The Indian rupee continued to weaken on Thursday and fell to a fresh record low of 80.06 against the US dollar, tracking losses in most other Asian peers.

Rupee falls to record low amid strong US dollar, risk aversion, rate hike concerns; here’s where it may peak
So far this year, the rupee has lost over 7% of its value

The Indian rupee continued to weaken on Thursday and fell to a fresh record low of 80.06 against the US dollar, tracking losses in most other Asian peers; however, traders expect dollar-selling intervention by the Reserve Bank of India (RBI) to limit losses. The Indian rupee has been hitting fresh lows for the past few sessions, and fell to a low of 80 vs the USD for the first time on Tuesday. So far this year, the rupee has lost over 7% of its value. RBI is prepared to sell another $100 billion to defend the rupee from rapid falls, according to a Reuters report citing an unidentified source.

“While continuing with its declining spree, the Indian rupee has dived to yet another record low, owing to concerns about the interest rate normalisation path of the US Fed and the deteriorating growth environment which have led to a global flight to the dollar, while causing an exodus of foreign funds from the domestic markets,” said Sugandha Sachdeva, Vice President – Commodity and Currency Research, Religare Broking.

“The Indian rupee is still reeling under pressure even as there has been a broad rally in risk assets and the dollar index has also softened from its multi-year highs. The recent bout of weakness is caused by strong dollar demand from oil importers with crude oil prices holding steady. Crude oil prices have again surged higher after a brief period of consolidation as Saudi Arabia has not committed to increasing oil output. Besides, as the rupee hit the 80 to the dollar mark, importers and corporates with huge overseas loans are rushing to hedge their foreign currency exposure, which is acting as a key headwind for the domestic currency,” she added.

Rupee inclined on a downwards trajectory

Amid a backdrop of uncertainty and Europe in the grip of an acute energy crisis, markets would be closely eyeing the crucial European Central Bank monetary policy decision where it is likely that the ECB would deliver a 50bps rate hike to tame worsening inflation. A hawkish stance of the ECB would lead to further pressure on the greenback while aiding the domestic currency. On the contrary, a slightly dovish tone would mean renewed strength in the dollar index, which shall further suppress the Indian rupee. “Going forward, even as the rupee is inclined on a downwards trajectory, we reckon that the domestic currency is likely to find a strong cushion at the 81 mark,” Sachdeva said.

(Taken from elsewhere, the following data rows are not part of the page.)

-- ==== Sys2Proof/Word.lean ====
section
/-!
DEFINITION. The word types of the EMUPS5 block: the byte of memory (spec/10_state.md rule R27) and
the W-bit word of the register file and of the program counter (rules R20 and R24).
-/

namespace Sys2Proof

/-- One byte of memory: 8 bits (rule R27). -/
abbrev Byte := BitVec 8

/-- A register or program-counter word of `w` bits (rules R20 and R24): `w` is 32 or 64, by profile. -/
abbrev Word (w : Nat) := BitVec w

end Sys2Proof
end

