-- ==== Sys2Proof/WellFormed.lean ====
section
/-!
DEFINITION. Which instructions have an encoding: every operand fits its field, the refusal that
spec/30_encoding.md rule R81 asks of an assembler. The decoder gives no other (rule R69).
-/

namespace Sys2Proof

/-- `v` fits an unsigned field of `n` bits. -/
def fitsField (n v : Nat) : Bool := decide (v < 2 ^ n)

/-- `off` fits a two's-complement field of `n` bits: `-2^(n-1) <= off < 2^(n-1)` (rule R81). -/
def fitsSigned (n : Nat) (off : Int) : Bool :=
  decide (-(2 ^ (n - 1) : Int) ≤ off) && decide (off < (2 ^ (n - 1) : Int))

/-- The opcode lies in the row's range. -/
def inOpcodeRow (lo hi op : Nat) : Bool := decide (lo ≤ op) && decide (op ≤ hi)

/-- Every operand fits the field of rule R63 (P32) or rule R64 (P64), and an unknown opcode lies in
its row of the opcode table. -/
def Instr.wf : Instr → Bool
  | .nopP32 => true
  | .movP32 rd rs => fitsField 4 rd && fitsField 4 rs
  | .addP32 rd rs1 rs2 => fitsField 4 rd && fitsField 4 rs1 && fitsField 4 rs2
  | .loadP32 rd ra => fitsField 4 rd && fitsField 4 ra
  | .storeP32 rs ra => fitsField 4 rs && fitsField 4 ra
  | .setpixelP32 x y r g b a =>
    fitsField 6 x && fitsField 6 y && fitsField 4 r && fitsField 4 g && fitsField 4 b && fitsField 4 a
  | .jmpP32 addr => fitsField 28 addr
  | .beqP32 ra rb off => fitsField 4 ra && fitsField 4 rb && fitsSigned 20 off
  | .unknownP32 op => inOpcodeRow 8 15 op
  | .nopP64 => true
  | .movP64 rd rs => fitsField 8 rd && fitsField 8 rs
  | .addP64 rd rs1 rs2 => fitsField 8 rd && fitsField 8 rs1 && fitsField 8 rs2
  | .loadP64 rd addr => fitsField 8 rd && fitsField 48 addr
  | .storeP64 rs addr => fitsField 8 rs && fitsField 48 addr
  | .setpixelP64 x y r g b a =>
    fitsField 12 x && fitsField 12 y && fitsField 8 r && fitsField 8 g && fitsField 8 b && fitsField 8 a
  | .jmpP64 addr => fitsField 56 addr
  | .beqP64 ra rb off => fitsField 8 ra && fitsField 8 rb && fitsSigned 40 off
  | .unknown8P64 op => inOpcodeRow 8 15 op
  | .unknown16P64 op => inOpcodeRow 16 31 op
  | .unknown32P64 op => inOpcodeRow 32 63 op
  | .unknown64P64 op => inOpcodeRow 64 127 op
  | .unknown128P64 op => inOpcodeRow 128 255 op

end Sys2Proof
end

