-- ==== Sys2Proof/Machine/State.lean ====
section
/-!
DEFINITION. The whole state of the block (spec/10_state.md): the registers, pc, memory, run_state, loaded
and events, beside the construction arguments; its values at construction (rule R32); and the reasons a
step can stop.
-/

namespace Sys2Proof.Machine

/-- `run_state` (rule R29). -/
inductive RunState where
  | idle
  | running
  | paused
  | halted
  deriving DecidableEq, Repr

/-- The severity of an event (rules R31 and R141). -/
inductive Severity where
  | info
  | success
  | warning
  | error
  deriving DecidableEq, Repr

/-- The kind of an event, in the order of its code 0 to 4 (rule R141). -/
inductive EventKind where
  | loaded
  | programNotLoaded
  | paused
  | stopped
  | unknownOpcode
  deriving DecidableEq, Repr

/-- The code number of a kind (rule R141, decision D27). -/
def EventKind.code : EventKind → Nat
  | .loaded => 0
  | .programNotLoaded => 1
  | .paused => 2
  | .stopped => 3
  | .unknownOpcode => 4

/-- The cause a STOPPED event carries (rule R141). -/
inductive StopCause where
  | host
  | memoryExhausted
  deriving DecidableEq, Repr

/-- The info field of an event (rule R141). -/
inductive EventInfo where
  /-- No info: PROGRAM_NOT_LOADED and PAUSED. -/
  | noInfo
  /-- The byte count of a loaded program: LOADED. -/
  | byteCount (n : Nat)
  /-- Why the block stopped: STOPPED. -/
  | cause (c : StopCause)
  /-- The opcode and the address of the instruction: UNKNOWN_OPCODE. -/
  | opcodeAt (op pc0 : Nat)
  deriving DecidableEq, Repr

/-- An event record `(severity, kind, info)` (rule R31). -/
structure Event where
  severity : Severity
  kind : EventKind
  info : EventInfo
  deriving DecidableEq, Repr

/-- Memory: the bytes that are not 0, by strictly rising address; an address that is not listed holds 0,
its value at construction (rule R32). `Memory.wf` says the form holds. -/
abbrev Memory := List Host.Cell

/-- The state of the block. -/
structure State where
  /-- The construction arguments (rules R5 and R6); no step and no command changes them. -/
  cfg : Config
  /-- The register file `x[0..N-1]` of W-bit words (rule R20). -/
  x : Vector (Word cfg.profile.W) cfg.profile.N
  /-- The program counter (rule R24). -/
  pcWord : Word cfg.profile.W
  /-- The bytes `M[0..S-1]` (rule R27); the framebuffer is part of them (rule R28). -/
  mem : Memory
  /-- The run-state (rule R29). -/
  runState : RunState
  /-- Whether a program was ever loaded (rule R30). -/
  loaded : Bool
  /-- The event FIFO, oldest first (rule R31). -/
  events : List Event
  deriving DecidableEq, Repr

/-- The faults of the machine: there are none. Every anomaly has a deterministic resolution in place and no
case is a fault or a stuck state (rules R140, R142 and R144, spec/93_implementation_defined.md). -/
inductive Fault where
  deriving DecidableEq, Repr

/-- Why `exec` gives an instruction no meaning. -/
inductive Refusal where
  /-- Raised by an arm of `exec` whose instruction has no meaning yet. Safe. No arm raises it. -/
  | notModelled (mnemonic : String)
  /-- Raised by `exec` for an instruction of the other profile's encoding table: the block's decoder is
  fixed at construction (rule R60) and never gives it one. Safe: `step` never raises it. -/
  | otherProfile
  deriving DecidableEq, Repr

/-- A block right after construction (rules R32 and R170). -/
def State.construct (c : Config) : State :=
  { cfg := c
    x := Vector.replicate _ 0
    pcWord := 0
    mem := []
    runState := .idle
    loaded := false
    events := [] }

/-- The machine after reset: the P32 block of the table of rule R5, just constructed. -/
def State.reset : State := State.construct (Config.standard .p32)

end Sys2Proof.Machine
end

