-- ==== Sys2Proof/Laws/Decode.lean ====
section
/-!
SUPPORT. The small lemmas of the decoder's helpers, and that no encoding leaves its word.
-/

namespace Sys2Proof

theorem bits_lt (w hi lo : Nat) : bits w hi lo < 2 ^ (hi + 1 - lo) := Nat.mod_lt _ (Nat.pow_pos (by decide))

/-- The 20-bit offset field of P32's BEQ reads back (rules R10 and R81). -/
theorem sext_signedField20 {off : Int} (h : fitsSigned 20 off = true) : sext 20 (signedField 20 off) = off := by
  simp only [fitsSigned, Bool.and_eq_true, decide_eq_true_eq] at h
  unfold sext bits signedField
  norm_num at h ⊢
  by_cases hb : (off % 1048576).toNat / 524288 % 2 = 1
  · rw [if_pos hb]; omega
  · rw [if_neg hb]; omega

/-- The 40-bit offset field of P64's BEQ reads back (rules R10 and R81). -/
theorem sext_signedField40 {off : Int} (h : fitsSigned 40 off = true) : sext 40 (signedField 40 off) = off := by
  simp only [fitsSigned, Bool.and_eq_true, decide_eq_true_eq] at h
  unfold sext bits signedField
  norm_num at h ⊢
  by_cases hb : (off % 1099511627776).toNat / 549755813888 % 2 = 1
  · rw [if_pos hb]; omega
  · rw [if_neg hb]; omega

theorem signedField_lt (n : Nat) (off : Int) : signedField n off < 2 ^ n := by
  have h : (0 : Int) < 2 ^ n := by positivity
  have h1 := Int.emod_lt_of_pos off h
  have h0 := Int.emod_nonneg off (ne_of_gt h)
  unfold signedField
  have : ((off % 2 ^ n).toNat : Int) < ((2 ^ n : Nat) : Int) := by
    rw [Int.toNat_of_nonneg h0]; exact_mod_cast h1
  exact_mod_cast this

/-- The field of a signed reading is the field that was read (rules R10 and R81). -/
theorem signedField_sext {n f : Nat} (h : f < 2 ^ n) : signedField n (sext n f) = f := by
  have hf : ((f : Int) % (2 ^ n : Int)).toNat = f := by
    rw [Int.emod_eq_of_lt (by omega) (by exact_mod_cast h)]
    exact Int.toNat_natCast f
  unfold signedField sext
  split
  · rw [Int.sub_emod_right]; exact hf
  · exact hf

end Sys2Proof
end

INR likely to peak around 82 against US dollar

“INR has been under steady depreciation pressure throughout this calendar year, courtesy of monetary policy tightening by the DM economies and the consequent FPI outflows from capital markets. India’s widening trade gap and capital outflows also raised the risks for the rupee.  Nevertheless, RBI is aggressively intervening in FX markets to stem the weakness in INR, resorting to sell/buy swaps in the spot and forward market. Moreover, there has been a slew of measures taken by the central bank and the government to boost inflows of Forex and arrest the Rupee fall. In terms of the INR outlook for the rest of this calendar year, we sense that the worst is priced in the currency, with the value likely to be peaking around 80.5-81 against the greenback,” said Hitesh Jain, Lead Analyst – Institutional Equities, Yes Securities.

He backed the negative outlook on the growing indication that inflation across the globe has peaked given the wide retreat in Food prices, Oil and other industrial commodities. Stress in the global supply chain is also reported to have eased, while global aggregate demand is slowing, manifested by a downgrade in global economic forecasts. Consequently, markets are tapering the expectations on the quantum of Fed rate hikes, which can be characterised by a retracement in US 10yr yields to 2.9% from the peak of 3.4%. The buoyancy in the dollar index seems to be petering out, wherein Euro is now seeing a strong reversal from the parity. 

“On India’s foreign capital portfolio flows as well, July trends show FII outflows from the Equity markets have slowed during the first fortnight, while Indian markets have managed to fetch some gains during the last 30 days, even when pain persists in global equities. Perhaps a change in trend indicates FIIs are having a change of heart for India. All these developments allude to lesser downward pressure on the INR, with the USDINR due for some mean reversion or possibly a consolidation around the 79 mark.” he said.